В 1147 году Святослав Ольгович шел к Москве уже по проторенной дороге. От Карачева он двинулся на север к Козельску, из Козельска к Оке, остановившись в Лобыньске при впадении реки Протвы в Оку. Здесь он получил предложение от Юрия Долгорукого — «Смоленскою волость воевати», и, действительно, пошел походом на верховья Протвы, откуда отправился в Москву. Комментируя летописные известия о Москве, С. Ф. Платонов правильно отмечает ее пограничное положение.[44] Москва занимала крайнее положение на западе Владимиро—Суздальской земли, дальше уже начиналось Смоленское княжество, к югу за Окой лежали земли черниговские, а на юго—востоке — рязанских князей. Путь из Владимира шел по Клязьме до ее верхнего течения, а отсюда поворачивал на юг к Москве, вероятно, по Яузе, как это отметил еще И. Е. Забелин, указавший на существование села Мытищи в том месте, где между Яузой и Клязьмой лежит водораздельный участок, который проходили «волоком». Поэтому первоначальное местонахождение городка на Яузе становится довольно вероятным. Здесь кончался путь от бассейна Клязьмы к Москве—реке. Низкий лужок, примыкавший с востока к Китай—городу, еще в XVI веке назывался Пристанищем, а гора на правом берегу Яузы у церкви Николы—Воробьино именовалась Гостиной горой.[45]

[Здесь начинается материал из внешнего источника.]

-- ==== Sys2Proof/Machine/Step.lean ====
section
/-! DEFINITION. One step of the module: the next turn of its schedule. -/

namespace Sys2Proof.Machine
open Sys2Proof

/-- One step. -/
def step (s : State) : Host.Outcome State Fault Refusal := s.nextTurn

/-- The state with the instruction of an opcode-table word where the next step fetches it. -/
def State.withFetchWord (s : State) (nbits w : Nat) : State := s.placeInstr nbits w

end Sys2Proof.Machine
end

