/-- R443–R445: ctxsv writes each register's value, tag, state and code into the image, a PENDING one as CANCELLED, and draining waits until none is
PENDING; a POISONED c does not trap POISON_USE but reads zero and untagged, which is CAPABILITY; ctxld gives each register what Table 20-9 and R445
make of the image; both hold the context 40 clk. That the register is CANCELLED from then on is the model's choice (assumption log 37). -/
def Clause.ContextImages : Prop :=
  ∀ (a : Args) (s : State) (c : TagVal), s.cur.core < 2 ^ 19 →
    let pa := sramPa s.cur.core (capCursor c.v % 2 ^ 24)
    let held (t : State) : Prop := t.cx.park = some (.untilClk (s.clk + s.delay s.cur.core 40))
    (s.meetMask (srcMeet a.s1) = .ok () → (s.takeSrc .b a.s1).1 = c → s.checkImage c true = .ok () → s.noShadows = .ok () →
      let saves (i : Instr) : Prop := ∃ t, exec i s = .next t ∧ held t ∧ ∀ n < 32,
        let r := s.cx.reg n
        let m := if r.state = .pending then Reg.poison pzCancelled else r
        Memory.readN t.mem (pa + 16 * n) 16 = natBytes 16 m.read.v.toNat ∧ t.tagOf (pa + 16 * n) = (m.read.tag && capC c.v)
          ∧ t.cx.reg n = m
          ∧ bytesNat (Memory.readN t.mem (pa + 0x200 + 4 * n) 4) = (if m.tag then 1024 else 0)
            + (match m.state with | .full => 0 | .pending => 256 | .poisoned => 512) + (if m.state = .poisoned then m.code.toNat else 0)
      saves (.ctxsv true a) ∧
      ((∀ n < 32, (s.cx.reg n).state ≠ .pending) → saves (.ctxsv false a)) ∧
      ((∃ n < 32, (s.cx.reg n).state = .pending) → exec (.ctxsv false a) s = .next (s.parkCur (.allDone (BitVec.allOnes 32))))) ∧
    (∀ k, a.s1 = .reg k → k.toNat < 32 → s.inShadow k = false → s.curStream? k.toNat = none → (s.regAt s.cur.core s.cur.ctx k.toNat).state = .poisoned →
      ∀ f, exec (.ctxsv f a) s = .next (s.trapAt s.cur.core s.cur.ctx clsCapability 0 0)) ∧
    let ds := (List.range 32).map (fun n => Meet.dst (BitVec.ofNat 6 n))
    (∀ u, s.operand1 .b a.s1 [] = .ok (c, u) → s.checkImage c false = .ok () → checkAll (s.meetState ds) ds = .ok () →
      ∃ t, exec (.ctxld a) s = .next t ∧ held t ∧ t.mem = s.mem ∧ ∀ n < 32,
        let m := bytesNat (Memory.readN s.mem (pa + 0x200 + 4 * n) 4)
        let v := BitVec.ofNat 128 (bytesNat (Memory.readN s.mem (pa + 16 * n) 16))
        (m / 256 % 4 = 0 → t.cx.reg n = Reg.full ⟨v, (m / 1024 % 2 == 1) && s.tagOf (pa + 16 * n) && capC c.v⟩) ∧
        (m / 256 % 4 = 2 → 1 ≤ m % 256 → m % 256 ≤ 10 → t.cx.reg n = Reg.poison (BitVec.ofNat 8 m)) ∧
        (m / 256 % 4 ≠ 0 → (m / 256 % 4 ≠ 2 ∨ m % 256 = 0 ∨ 10 < m % 256) → t.cx.reg n = Reg.poison pzCancelled))

/-- R446–R448: in a hall controller, tlbi drops exactly the entries of its span from every core and walker of its hall; rolew writes the map entry
and waits until every core of the launch has applied it; pwrc gives the register's old value and writes it, ALARM by ones, HALVED not at all. Outside
one the scanner refuses the three words (R305); that they raise CODE_SCAN should one be executed there (assumption log 56), and that rolew adds 1 to
the map's generation (assumption log 33), are the model's choices. -/
def Clause.PrivilegedControls : Prop :=
  ∀ (sp : Span) (droop : Bool) (a : Args) (s : State),
    (s.isHallCtl s.cur.core = false → ∀ i ∈ [Instr.tlbi sp a, Instr.rolew a, Instr.pwrc droop a],
      ∃ d, exec i s = .next (s.trapAt s.cur.core s.cur.ctx clsCodeScan 0 d)) ∧
    (s.isHallCtl s.cur.core = true →
      (∀ v u, s.operand1 .b a.s1 [] = .ok (v, u) → ∃ t, exec (.tlbi sp a) s = .next t ∧ t.mem = s.mem ∧ ∀ k e,
        let lid := (v.v.extractLsb' 48 6).toNat
        let hit : Prop := match sp with
          | .page => e.maps lid ((v.v.extractLsb' 16 32).toNat * 2 ^ 16) = true
          | .launch => e.lid = lid
          | .hall => True
        (hallOf k = hallOf s.cur.core → (e ∈ (t.core k).tlb ↔ e ∈ (s.core k).tlb ∧ ¬hit)) ∧
        (hallOf k ≠ hallOf s.cur.core → (t.core k).tlb = (s.core k).tlb) ∧
        ∀ n w, w ∈ getAt [] n (t.hall (hallOf s.cur.core)).walkers ↔ w ∈ getAt [] n (s.hall (hallOf s.cur.core)).walkers ∧
          ¬(match sp with
            | .page => w.lid = lid ∧ w.top = (v.v.extractLsb' 16 32).toNat * 2 ^ 16 / 2 ^ w.shift
            | .launch => w.lid = lid
            | .hall => True)) ∧
      (∀ v w u l, s.operands2 .b a.s1 a.s2 [] = .ok (v, w, u) →
        let lid := (v.v.extractLsb' 22 6).toNat
        let j := (v.v.extractLsb' 0 20).toNat
        s.launch? lid = some l → v.v.extractLsb' 20 2 = 2 → j < l.routing.length →
        ∃ t, exec (.rolew a) s = .next t ∧ t.cx.park = some (.remap lid (l.generation + 1)) ∧ (t.launch lid).generation = l.generation + 1
          ∧ (t.launch lid).hostOf .routing j = (if w.v.getLsbD 19 then none else some (w.v.extractLsb' 0 19).toNat)) ∧
      (∀ v u, s.operand1 .b a.s1 [.dst a.d] = .ok (v, u) → ∃ t, exec (.pwrc droop a) s = .next t ∧
        (a.d.toNat < 32 → s.curStream? a.d.toNat = none → t.regAt s.cur.core s.cur.ctx a.d.toNat =
          Reg.full ⟨(if droop then s.droopWord else s.stepWord).setWidth 128, false⟩) ∧
        t.stepA = (if droop then s.stepA else v.v.extractLsb' 0 16) ∧
        t.alarm = (if droop then s.alarm &&& ~~~(v.v.extractLsb' 16 16) else s.alarm) ∧ t.groups = s.groups))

В XII веке район Москвы начинает привлекать к себе все большее количество поселенцев. К этому времени относятся «красные села» боярина Кучки, усадьбу которого надо искать где—нибудь в районе позднейшего «Кучкова поля», у позднейших Сретенских ворот, поблизости от которых находилось Городище у церкви Николы на Драчах. Построение города на устье Неглинной — это третий этап в начальной истории Москвы, результат княжеской деятельности Юрия Долгорукого. Вероятное название нового города — Москов или Московь—городок, как называет Москву первое летописное известие. Позже одерживает верх привычная форма, связанная с названием реки Москвы.

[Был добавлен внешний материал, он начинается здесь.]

-- ==== Sys2Proof/Laws/Access.lean ====
section
/-! SUPPORT. What the traffic of a core can do to memory: messages, write-backs, fills and registers leave every byte, the bytes
of W0 and every tag as they were; a store at its home keeps their canonical form. -/

namespace Sys2Proof.Machine
open Sys2Proof

set_option Elab.async false

/-- `t` has the bytes, the bytes of W0 and the tags of `s`. -/
def KeepsBytes (s t : State) : Prop := t.mem = s.mem ∧ t.w0 = s.w0 ∧ t.tags = s.tags

namespace KeepsBytes

theorem refl (s : State) : KeepsBytes s s := ⟨rfl, rfl, rfl⟩

theorem trans {s t u : State} (h : KeepsBytes s t) (k : KeepsBytes t u) : KeepsBytes s u :=
  ⟨k.1.trans h.1, k.2.1.trans h.2.1, k.2.2.trans h.2.2⟩

theorem memOk {s t : State} (h : KeepsBytes s t) (k : s.memOk) : t.memOk := memOk_of_same k h.1 h.2.1 h.2.2

theorem of_same {s t : State} (h : SameOutsideCores s t) : KeepsBytes s t := ⟨h.mem, h.w0, h.tags⟩

/-- A fold of steps that each keep the bytes keeps them. -/
theorem foldl {α : Type} {f : State → α → State} (h : ∀ s x, KeepsBytes s (f s x)) (l : List α) (s : State) :
    KeepsBytes s (l.foldl f s) := by
  induction l generalizing s with
  | nil => exact refl s
  | cons x r ih => exact (h s x).trans (ih (f s x))

end KeepsBytes

section
variable (s : State)

theorem keeps_modCore (p : Nat) (f : Core → Core) : KeepsBytes s (s.modCore p f) := ⟨rfl, rfl, rfl⟩
theorem keeps_modCx (f : Ctx → Ctx) : KeepsBytes s (s.modCx f) := ⟨rfl, rfl, rfl⟩
theorem keeps_modColumn (k : Nat) (f : Column → Column) : KeepsBytes s (s.modColumn k f) := ⟨rfl, rfl, rfl⟩
theorem keeps_modEdge (k : Nat) (f : EdgeCtl → EdgeCtl) : KeepsBytes s (s.modEdge k f) := ⟨rfl, rfl, rfl⟩
theorem keeps_modHall (h : Nat) (f : Hall → Hall) : KeepsBytes s (s.modHall h f) := ⟨rfl, rfl, rfl⟩
theorem keeps_modLaunch (lid : Nat) (f : Launch → Launch) : KeepsBytes s (s.modLaunch lid f) := ⟨by simp, by simp, by simp⟩
theorem keeps_send (p : Packet) : KeepsBytes s (s.send p) := ⟨rfl, rfl, rfl⟩
theorem keeps_dropPacket (k : Nat) : KeepsBytes s (s.dropPacket k) := ⟨rfl, rfl, rfl⟩
theorem keeps_recordFault (lid : Nat) (f : FaultInfo) : KeepsBytes s (s.recordFault lid f) := ⟨by simp, by simp, by simp⟩
theorem keeps_trapAt (core ctx : Nat) (cls code : BitVec 8) (d : W64) : KeepsBytes s (s.trapAt core ctx cls code d) :=
  ⟨by simp, by simp, by simp⟩
theorem keeps_parkCur (p : Park) : KeepsBytes s (s.parkCur p) := ⟨by simp, by simp, by simp⟩
theorem keeps_deliver (core : Nat) (t : BitVec 16) (r : Reg) : KeepsBytes s (s.deliver core t r) := .of_same (same_deliver ..)
theorem keeps_takeTicket (cls : BitVec 4) (d : BitVec 6) : KeepsBytes s (s.takeTicket cls d).2 := .of_same (same_takeTicket ..)
theorem keeps_writeD (d : BitVec 6) (v : TagVal) : KeepsBytes s (s.writeD d v) := .of_same (same_writeD ..)
theorem keeps_takeSrc (t : Ty) (x : Src) : KeepsBytes s (s.takeSrc t x).2 := .of_same (same_takeSrc ..)
theorem keeps_advance : KeepsBytes s s.advance := .of_same (same_advance s)
theorem keeps_goto (a : VAddr) : KeepsBytes s (s.goto a) := .of_same (same_goto s a)

theorem keeps_post (vn : VN) (kind lid src dest : Nat) (port : Port) (g : Option (Kind × Nat)) (b : Body) :
    KeepsBytes s (s.post vn kind lid src dest port g b) := ⟨rfl, rfl, rfl⟩
theorem keeps_inject (p : Packet) : KeepsBytes s (s.inject p) := ⟨rfl, rfl, rfl⟩
theorem keeps_postTile (vn : VN) (kind l : Nat) (b : Body) : KeepsBytes s (s.postTile vn kind l b) := keeps_inject ..
theorem keeps_postHall (h : Nat) (b : Body) : KeepsBytes s (s.postHall h b) := keeps_inject ..
theorem keeps_sendFrom (pa : Nat) (p : Packet) : KeepsBytes s (s.sendFrom pa p) := by
  unfold State.sendFrom
  split <;> exact ⟨rfl, rfl, rfl⟩
theorem keeps_sendEvent (pa dest lid : Nat) (c : Option Nat) : KeepsBytes s (s.sendEvent pa dest lid c) := by
  unfold State.sendEvent
  simp only
  split
  · exact ⟨rfl, rfl, rfl⟩
  · exact keeps_sendFrom ..
theorem keeps_selfRespond (core n : Nat) (r : Rsp) : KeepsBytes s (s.selfRespond core n r) := ⟨rfl, rfl, rfl⟩
theorem keeps_deliverLater (core n : Nat) (t : BitVec 16) (v : TagVal) (p : Option (BitVec 8)) (g : Option Sig) :
    KeepsBytes s (s.deliverLater core n t v p g) := ⟨rfl, rfl, rfl⟩

theorem keeps_sendReq (r : Req) (g : Option (Kind × Nat)) (later : Nat) : KeepsBytes s (s.sendReq r g later) := by
  unfold State.sendReq
  simp only
  first
  | exact ⟨rfl, rfl, rfl⟩
  | (split <;> exact ⟨rfl, rfl, rfl⟩)

theorem keeps_sendTracked (r : Req) (d : Bool) (g : Option (Kind × Nat)) (later : Nat) : KeepsBytes s (s.sendTracked r d g later) :=
  (keeps_modCore s _ _).trans (keeps_sendReq _ _ _ _)

theorem keeps_sendWriteBack (r : Req) : KeepsBytes s (s.sendWriteBack r) := (keeps_modCore s _ _).trans (keeps_sendTracked _ _ _ _ _)

theorem keeps_cleanParts (core la : Nat) (m : BitVec 256) : KeepsBytes s (s.cleanParts core la m) := by
  unfold State.cleanParts
  split
  · exact .refl s
  · split
    · exact .refl s
    · exact (keeps_modCore s _ _).trans (.foldl (fun t r => keeps_sendWriteBack t r) _ _)

theorem keeps_cleanLine (core la : Nat) : KeepsBytes s (s.cleanLine core la) := keeps_cleanParts s core la _

theorem keeps_flushLine (core la : Nat) : KeepsBytes s (s.flushLine core la) := (keeps_cleanLine s core la).trans (keeps_modCore _ _ _)

theorem keeps_flushLines (core : Nat) (p : Nat → Bool) : KeepsBytes s (s.flushLines core p) :=
  .foldl (fun t la => keeps_flushLine t core la) _ _

theorem keeps_cleanLines (core : Nat) (p : Nat → Bool) : KeepsBytes s (s.cleanLines core p) :=
  .foldl (fun t la => keeps_cleanLine t core la) _ _

theorem keeps_flushSector (core pa : Nat) : KeepsBytes s (s.flushSector core pa) := by
  unfold State.flushSector
  split
  · exact .refl s
  · simp only
    split
    · exact .refl s
    · exact (keeps_cleanParts s _ _ _).trans (keeps_modCore _ _ _)

theorem keeps_applySig (core : Nat) (g : Sig) : KeepsBytes s (s.applySig core g) := (keeps_flushLines s _ _).trans (keeps_modCore _ _ _)

theorem keeps_invalidateL1 (core : Nat) : KeepsBytes s (s.invalidateL1 core) := keeps_flushLines s _ _

theorem keeps_homeSigOr (core lid : Nat) (g : Option Sig) : KeepsBytes s (s.homeSigOr core lid g) := by
  cases g
  · exact .refl s
  · exact keeps_modCore ..

theorem keeps_askFill (core ctx la key : Nat) (g : Option (Kind × Nat)) : KeepsBytes s (s.askFill core ctx la key g) :=
  .foldl (fun t _ => keeps_sendReq t _ g 0) _ _

theorem keeps_setWatches (pa : Nat) (ws : List Watch) : KeepsBytes s (s.setWatches pa ws) := by
  unfold State.setWatches; split <;> exact ⟨rfl, rfl, rfl⟩

theorem keeps_fireAt (pa n : Nat) : KeepsBytes s (s.fireAt pa n) := by
  unfold State.fireAt
  simp only
  split
  · exact .refl s
  · exact (keeps_setWatches s _ _).trans (.foldl (fun t w => keeps_sendEvent t _ _ _ _) _ _)

theorem keeps_noteWrite (pa n : Nat) : KeepsBytes s (s.noteWrite pa n) := by
  unfold State.noteWrite; split
  · exact keeps_modCore ..
  · exact .refl s

/-- Making room for a line leaves the bytes as they were. -/
theorem keeps_makeRoom {t : State} (core la : Nat) (h : s.makeRoom core la = some t) : KeepsBytes s t := by
  unfold State.makeRoom at h
  simp only at h
  split at h
  · injection h with h; subst h; exact .refl s
  · split at h
    · cases h
    · split at h
      · cases h
      · injection h with h; subst h; exact (keeps_cleanLine s _ _).trans (keeps_modCore _ _ _)

theorem keeps_allocLine {t : State} (core la key : Nat) (h : s.allocLine core la key = some t) : KeepsBytes s t := by
  unfold State.allocLine at h
  split at h
  · injection h with h; subst h; exact .refl s
  · split at h
    · cases h
    · next u hu => injection h with h; subst h; exact (keeps_makeRoom s core la hu).trans (keeps_modCore _ _ _)

/-- A store into the L1 leaves memory as it was: its bytes reach their home with the write-back (R205, R207). -/
theorem keeps_storeL1 {t : State} (core pa key : Nat) (bs : List Byte) (mask : List (BitVec 2)) (tag : Option Bool)
    (h : s.storeL1 core pa key bs mask tag = some t) : KeepsBytes s t := by
  unfold State.storeL1 at h
  split at h
  · cases h
  · next u hu => injection h with h; subst h; exact (keeps_allocLine s _ _ _ hu).trans (keeps_modCore _ _ _)

/-- A store performed at its home keeps the canonical form (R199, R201, R219). -/
theorem memOk_storeHome {s : State} (pa : Nat) (bs : List Byte) (mask : List (BitVec 2)) (tag : Option Bool) (h : s.memOk) :
    (s.storeHome pa bs mask tag).memOk := 
  (keeps_fireAt _ pa bs.length).memOk (memOk_store pa bs mask tag ((keeps_noteWrite s pa bs.length).memOk h))

/-- The bytes after a store performed at its home are those of the masked write (R207, R219). -/
theorem mem_storeHome (pa : Nat) (bs : List Byte) (mask : List (BitVec 2)) (tag : Option Bool) :
    (s.storeHome pa bs mask tag).mem = Memory.writeMasked s.mem pa bs mask := by
  have k := (keeps_noteWrite s pa bs.length).1
  exact (keeps_fireAt _ pa bs.length).1.trans (congrArg (fun m => Memory.writeMasked m pa bs mask) k)

/-- Every byte outside a store performed at its home reads as before. -/
theorem read_storeHome_outside {s : State} (pa x : Nat) (bs : List Byte) (mask : List (BitVec 2)) (tag : Option Bool) (h : s.memOk)
    (hx : x < pa ∨ pa + bs.length ≤ x) : Memory.read (s.storeHome pa bs mask tag).mem x = Memory.read s.mem x := by
  rw [mem_storeHome]; exact read_writeMasked_outside pa x bs mask h.1 hx

end

/-- The first step of a release waits where it stands, or parks after sending the write-backs; it never traps (R224). -/
theorem release_error {s : State} {sc : Scope} {e : Stop} (h : s.release sc = .error e) :
    ∃ t p, e = .park t p ∧ KeepsBytes s t := by
  unfold State.release at h
  simp only at h
  split at h
  · split at h
    · injection h with h; exact ⟨s, _, h.symm, .refl s⟩
    · split at h
      · injection h with h; exact ⟨_, _, h.symm, (keeps_cleanLines s _ _).trans (keeps_modCx _ _)⟩
      · cases h
  · split at h
    · injection h with h; exact ⟨s, _, h.symm, .refl s⟩
    · cases h

theorem keeps_release {s t : State} {sc : Scope} (h : s.release sc = .ok t) : KeepsBytes s t := by
  unfold State.release at h
  simp only at h
  split at h
  · split at h
    · cases h
    · split at h
      · cases h
      · injection h with h; subst h; exact .refl s
  · split at h
    · cases h
    · injection h with h; subst h; exact keeps_modCx ..

end Sys2Proof.Machine
end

В XII веке Москва упоминается редко и обычно в связи с военными событиями — явный признак того, что она не выросла еще в сколько—нибудь значительный пункт. Город продолжает сохранять значение крайнего оплота Владимирского княжества на его западной окраине, передового пункта по отношению к Рязанской земле. Обычная дорога из Рязани во Владимир шла кружным путем по Москве—реке и далее по Клязьме, так как Владимир и Рязань разделяли непроходимые леса и болота. Это своеобразное положение Москвы как передаточного пункта между Рязанью, Черниговом и Владимиром становится все более заметным во второй половине XII века. В 1175 году Москва была местом остановки князей, претендовавших на владение Владимиро—Суздальской землей по смерти Андрея Боголюбского.[46] Один из них поехал из Москвы в Переяславль Залесский, другой направился во Владимир.

В 1207 году князь Всеволод Большое Гнездо предполагал идти походом на Чернигов. Местом для сбора сыновей Всеволода сделалась Москва. Сюда пришел Константин, княживший в Ростове, сюда пришли и другие сыновья Всеволода: Юрий, Ярослав и Владимир.

Итак, дороги из Владимира, Переяславля и Ростова ведут к Москве. Тут есть возможность прокормиться и отдохнуть пришедшим воинам перед новым походом. Москва начала XIII века — уже не просто пограничный пункт, а удобное место для сбора и отдыха войска, база для действий против черниговских князей. В Москву должны были прийти и рязанские князья, шедшие вверх по Оке. Узнав об измене рязанских князей, Всеволод переменил свой план и вторгся в Рязанскую землю.[47] Исходным пунктом для этого вторжения была Москва. В свою очередь, рязанские князья, нападая на Владимиро—Суздальскую землю, прежде всего обрушиваются на Москву и разоряют ее окрестности.[48] Москва упоминается каждый раз, когда речь идет о борьбе владимирских и рязанских князей.

Известия о Москве XII–XIII веков очень немногочисленны, но за скудными летописными строками уже можно различить признаки ее экономического роста. Рассказывая о нападении на Москву рязанского князя Глеба в 1177 г., летописец роняет драгоценные слова: «Глеб на ту осень приехал на Московь и пожег город весь и села».[49]

Значит, Москва не просто село или неукрепленный посад, а крепость («город»), к тому же еще окруженная селами.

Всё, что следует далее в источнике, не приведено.